В ответ Лу ласково провела ладонью по его щеке, поцеловав потом его в щеку своими нежными сладкими губами.

— Я знаю… Как же чудесно, что сейчас вместе! Здесь и сейчас мы вместе!

— Да…

— Мы так близки теперь… После единственного поцелуя… Знаешь, я так хочу пойти с тобой, везде куда бы ты не пошел.

— А я мог бы остаться здесь, с тобой.

— Нет, ты пойдешь дальше, я знаю.

В глубине души Джестер понимал, что она права, поэтому только кивнул.

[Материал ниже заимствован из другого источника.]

-- ==== Sys2Proof/Machine/Recovery.lean ====
section
/-! DEFINITION. The commands of the Recovery family: acknowledgements, re-injection, digests, recovery settings, anchor copies
and grafts (09 R284 to R328). -/
namespace Sys2Proof.Machine

/-! ### RESULT_ACK and REINJECT_REQ (09 R284 to R292, R295) -/

/-- A RESULT_ACK: DELIVERED from a switch child, or RELEASE from the parent, which goes on unchanged. -/
def ackArrive (x q : Nat) (c : Cell) (s : Sw) : Sw :=
  match s.ctx? x with
  | none => s
  | some k =>
    let dir := c.f 4 1
    let o := c.f 0 4
    if c.tc != 5 || c.ctype != ctAck then s
    else if dir = 0 then
      if (k.canopy.child q).any (fun h => h.isSwitch) then settle x (s.modOp x o (fun p => { p with deliveredFrom := setBit p.deliveredFrom q })) else s
    else if dir = 1 && k.canopy.parent == some q then sendRelease x (c.f 8 4) s
    else s
/-- RESULT_ACK_RECEIVE (09 R286). -/
def execResultAckReceive (port : Nat) (cell : Cell) (s : State) : Res := lift (toContext port cell ackArrive) s

/-- A RESULT request: records already sent toward the child go again from retention; one that was not retained ends the operation
for the members below (09 R292). -/
def resultRequest (x o q first last : Nat) (s : Sw) : Sw :=
  match s.ctx? x, s.op? x o with
  | some c, some p =>
    let sent := p.sentTo.getD q 0
    let set := cellSet p (fun k => decide (first ≤ k) && decide (k ≤ last) && inSet sent k && (targets c p.blk k).contains q)
    let gone := (List.range (cellsOf p.blk)).filter (fun k => inSet set k && (match SMap.find? k p.retained with | some r => !r.kept | none => true))
    let n := ((List.range (cellsOf p.blk)).filter (inSet set)).length
    let s := resend x o q set s
    let s := raiseCtx x 0x0602 (le 4 o ++ le 2 q ++ le 4 (n - gone.length)) s
    (match gone, c.canopy.child q with
     | k :: _, some h => raiseCtx x 0x0604 (le 4 o ++ le 2 q ++ le 4 k) (tellLost x o h s)
     | _, _ => s)
  | _, _ => s
/-- A CONTRIB request: the grid cells of the range whose root lies toward port q are asked for again (09 R291). -/
def contribRequest (x o q first last cause : Nat) (s : Sw) : Sw :=
  match s.ctx? x, s.op? x o with
  | some c, some p =>
    let set := cellSet p (fun k => decide (first ≤ k) && decide (k ≤ last) && upPort c p.blk k == some q)
    settle x (askContrib x o set cause none s)
  | _, _ => s
/-- A REINJECT_REQ of a canopy neighbour switch. -/
def reinjectArrive (x q : Nat) (c : Cell) (s : Sw) : Sw :=
  match s.ctx? x with
  | none => s
  | some k =>
    let kind := c.arg % 4
    let o := c.f 0 4
    if c.tc != 5 || c.ctype != ctReinject || !k.leadsToSwitch q then s
    else match SMap.find? o k.ops with
      | some p =>
        if !p.isOpen then s
        else if kind = 0 then contribRequest x o q (c.f 4 4) (c.f 8 4) (c.f 12 1) s
        else if kind = 1 then resultRequest x o q (c.f 4 4) (c.f 8 4) s
        else s
      | none =>
        (match k.canopy.parent with
         | some up => if kind = 1 && up != q then ctxCtrl x up .none (reinjectCell x o noMember 1 (c.f 4 4) (c.f 8 4) (c.f 12 1)) s else s
         | none => s)
/-- REINJECT_REQ_RECEIVE (09 R291). -/
def execReinjectReqReceive (port : Nat) (cell : Cell) (s : State) : Res := lift (toContext port cell reinjectArrive) s

/-! ### Digests (09 R299 to R301) -/

/-- The kind of a switch's own digest that a partner's kind is compared with on the same link. -/
def counterpart (kind : Nat) : Nat := match kind with | 0 => 2 | 1 => 3 | 2 => 0 | _ => 1
/-- Two digests agree. -/
def Digest.agrees (a b : Digest) : Bool := a.dig == b.dig && a.cells == b.cells
/-- The kinds that a REQUEST on port q asks for: the one received and the one sent on that link. -/
def Ctx.linkKinds (c : Ctx) (q : Nat) : Nat × Nat := if (c.canopy.child q).isSome || (c.canopy.primaryOf q).isSome then (0, 3) else (1, 2)
/-- MEMBER of a CTRL cell on canopy port q (03 R99). -/
def Ctx.memberField (c : Ctx) (q : Nat) : Nat :=
  match c.canopy.child q with | some h => h.member | none => (match c.canopy.primaryOf q with | some h => h.rankFirst | none => noMember)
/-- A partner's digest is compared with its counterpart, and kept for the DIGEST_COMPAREs that asked for it. -/
def digestTake (x q o kind : Nat) (held : Bool) (d : Digest) (s : Sw) : Sw :=
  match s.ctx? x with
  | none => s
  | some c =>
    let s := s.modRec (fun r => { r with compares := r.compares.map (fun e =>
      if e.ctx == x && e.opnum == o && e.ports.contains q then { e with answers := e.answers.set (q * 16 + kind) (d.dig, d.cells, held) } else e) })
    let mine := counterpart kind
    match c.digest? o mine q with
    | some own =>
      if !held || own.agrees d then s
      else raiseCtx x 0x0611 (le 4 o ++ le 2 q ++ le 1 mine ++ le 1 kind ++ le 8 own.dig.toNat ++ le 8 d.dig.toNat ++ le 4 own.cells ++ le 4 d.cells) s
    | none => s
/-- The mirror's digest of a layer is compared with the owner's (09 R301). -/
def digestLayer (x q o layer : Nat) (d : Digest) (s : Sw) : Sw :=
  match s.ctx? x with
  | none => s
  | some c =>
    let shared := c.canopy.shards.find? (fun e => e.srole == 1 && e.mirror == some q && e.layer == layer)
    match shared, c.digest? o 4 layer with
    | some e, some own =>
      if own.agrees d then s
      else raiseCtx x 0x0612 (le 4 ((s.step? x e.ugroup).elim 0 (fun st => st.step)) ++ le 2 layer ++ le 2 q) s
    | _, _ => s
/-- A DIGEST cell. -/
def digestArrive (x q : Nat) (c : Cell) (s : Sw) : Sw :=
  match s.ctx? x with
  | none => s
  | some k =>
    let o := c.f 0 4
    let kind := c.f 4 1
    let held := c.f 20 1 == 0
    let d : Digest := ⟨c.q 8, c.f 16 4, false⟩
    if c.tc != 5 || c.ctype != ctDigest then s
    else if kind = 8 then
      let (a, b) := k.linkKinds q
      let send (kind : Nat) (s : Sw) : Sw := ctxCtrl x q .none (digestCell x o (k.memberField q) kind 0 (k.digest? o kind q)) s
      foldAccs x o (send b (send a s))
    else if kind = 4 then (if held then digestLayer x q o (c.f 6 2) d s else s)
    else if kind < 4 then digestTake x q o kind held d s
    else s
/-- DIGEST_RECEIVE (09 R299). -/
def execDigestReceive (port : Nat) (cell : Cell) (s : State) : Res := lift (toContext port cell digestArrive) s

/-- DIGEST_COMPARE. -/
def digestCompareOp (b : Sub) (t : Tok) (s : Sw) : Sw :=
  let x := b.ctx
  let o := b.f 12 4
  let ports := comparePorts s b
  guardDesc t [
    (!b.only [lctx, by_ 10 6] || !s.active x ||
      (match s.ctx? x with | some c => !ports.all (fun q => c.canopy.ports.contains q) | none => true), stBad),
    (s.notOwner b x, stDenied)]
    (fun s => match s.ctx? x with
      | none => s
      | some c =>
        let s := s.modRec (fun r => { r with compares := r.compares ++ [{ ctx := x, opnum := o, ports := ports, answers := [], tok := t }] })
        each ports (fun q => ctxCtrl x q .none (ctrlCell ctDigest x (c.memberField q) o 0 (le 4 o ++ le 1 8))) s) s
/-- DIGEST_COMPARE (09 R300). -/
def execDigestCompare (sub : Sub) (s : State) : Res := lift (runDesc 0x82 digestCompareOp sub) s
/-- Outcome of one port: 1 MATCH, 2 MISMATCH with both digests and cell counts, 3 NO_ANSWER, 4 NOT_HELD (09 R300; 12 R423). -/
def compareOutcome (c : Option Ctx) (e : Compare) (q : Nat) : List Byte :=
  let pairs := match c with
    | some c => let (a, b) := c.linkKinds q; [(c.digest? e.opnum a q, SMap.find? (q * 16 + counterpart a) e.answers),
                                               (c.digest? e.opnum b q, SMap.find? (q * 16 + counterpart b) e.answers)]
    | none => [(none, none)]
  let entry (out : Nat) (own : Digest) (dig : Quad) (cells : Nat) : List Byte :=
    le 2 q ++ le 1 out ++ le 8 own.dig.toNat ++ le 8 dig.toNat ++ le 4 own.cells ++ le 4 cells
  let none_ : Digest := ⟨0, 0, false⟩
  if pairs.any (fun p => p.2.isNone) then entry 3 none_ 0 0
  else if pairs.any (fun p => p.1.isNone || (match p.2 with | some a => !a.2.2 | none => false)) then entry 4 none_ 0 0
  else match pairs.findSome? (fun p => match p with
      | (some own, some a) => if own.agrees ⟨a.1, a.2.1, false⟩ then none else some (own, a)
      | _ => none) with
    | some (own, a) => entry 2 own a.1 a.2.1
    | none => entry 1 none_ 0 0
/-- 1 ms has passed since the requests of DIGEST_COMPAREs of an operation: they complete. -/
def digestCompareEnd (x o : Nat) (s : Sw) : Sw :=
  let mine (e : Compare) : Bool := e.ctx == x && e.opnum == o
  let due := s.rcv.compares.filter mine
  let s := s.modRec (fun r => { r with compares := r.compares.filter (fun e => !mine e) })
  each due (fun e s => foldAccs x o <| completeE e.tok 0x0610 stOk (le 2 x ++ le 4 o ++ cList (e.ports.map (compareOutcome (s.ctx? x) e))) s) s
/-- DIGEST_COMPARE_TIMEOUT (09 R300). -/
def execDigestCompareTimeout (ctx opnum : Nat) (s : State) : Res := lift (digestCompareEnd ctx opnum) s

— Вот видишь… А я даже не знаю, куда ты пойдешь и откуда ты пришел… Я лишь знаю, что поцелуй с тобой — это как нескончаемый поход на небеса, одновременно в лучах рассвета и заката, солнца и луны, одновременно тепло и прохлада… Но я даже не знаю, почему ты такой, но я и не хочу знать… Мне просто хорошо, что ты рядом… — тихо говорила Лу, глядя ему в глаза. А в её глазах словно отражалась ночь. Не то время суток, когда люди просто спят, собираясь пойти на работу утром, вставая после сна. Которого им не хватило, чтобы отдохнуть, зевая и с трудом отдирая себя от подушки. Нет, в них отражалась та ночь, когда влюбленные пишут стихи и устремляются в ночь, в темноту, навстречу своей любви, забыв обо всем на свете, лишь бы любить, лишь бы это было так…

Джестер не знал что и думать, сейчас он ничего не боялся, но знал лишь одно — что он уедет отсюда с Лу. Просто он возьмет её с собой и все, даже если ему придется поставить весь мир вверх тормашками, но он сделает это.

Что же происходило потом? Потом он долго еще сидел и слушал, как Лу говорит ему, что уже не в силах жить без него, что хочет быть рядом с ним, а он, сидя рядом с ней на кровати лишь слушал её и гладил её плечи и руки, жадно слушая звук милого ему голоса. А она все говорила и говорила, иногда шепча ему на ухо, касаясь его своими дивными губами, иногда же он прятала голову у него на груди, касаясь при этом губами шеи. Потом она замолчала, и некоторое время они сидели молча. Потом Лу снова подняла голову и взглянула ему в глаза. Вновь Джестер ощутил, как эти глаза затягивают его, околдовывают, очаровывают. Потом он почувствовал, как она упирается руками ему в грудь, слегка опрокидывая его на кровать. Постепенно он лег на кровать, а Лу оказалась лежать на нем, поджав под себя локти и лукаво улыбаясь, глядя ему в глаза.

— Что же ты задумала, Лу?

— Ну, я подумаю… Ты же ведь теперь мой, да?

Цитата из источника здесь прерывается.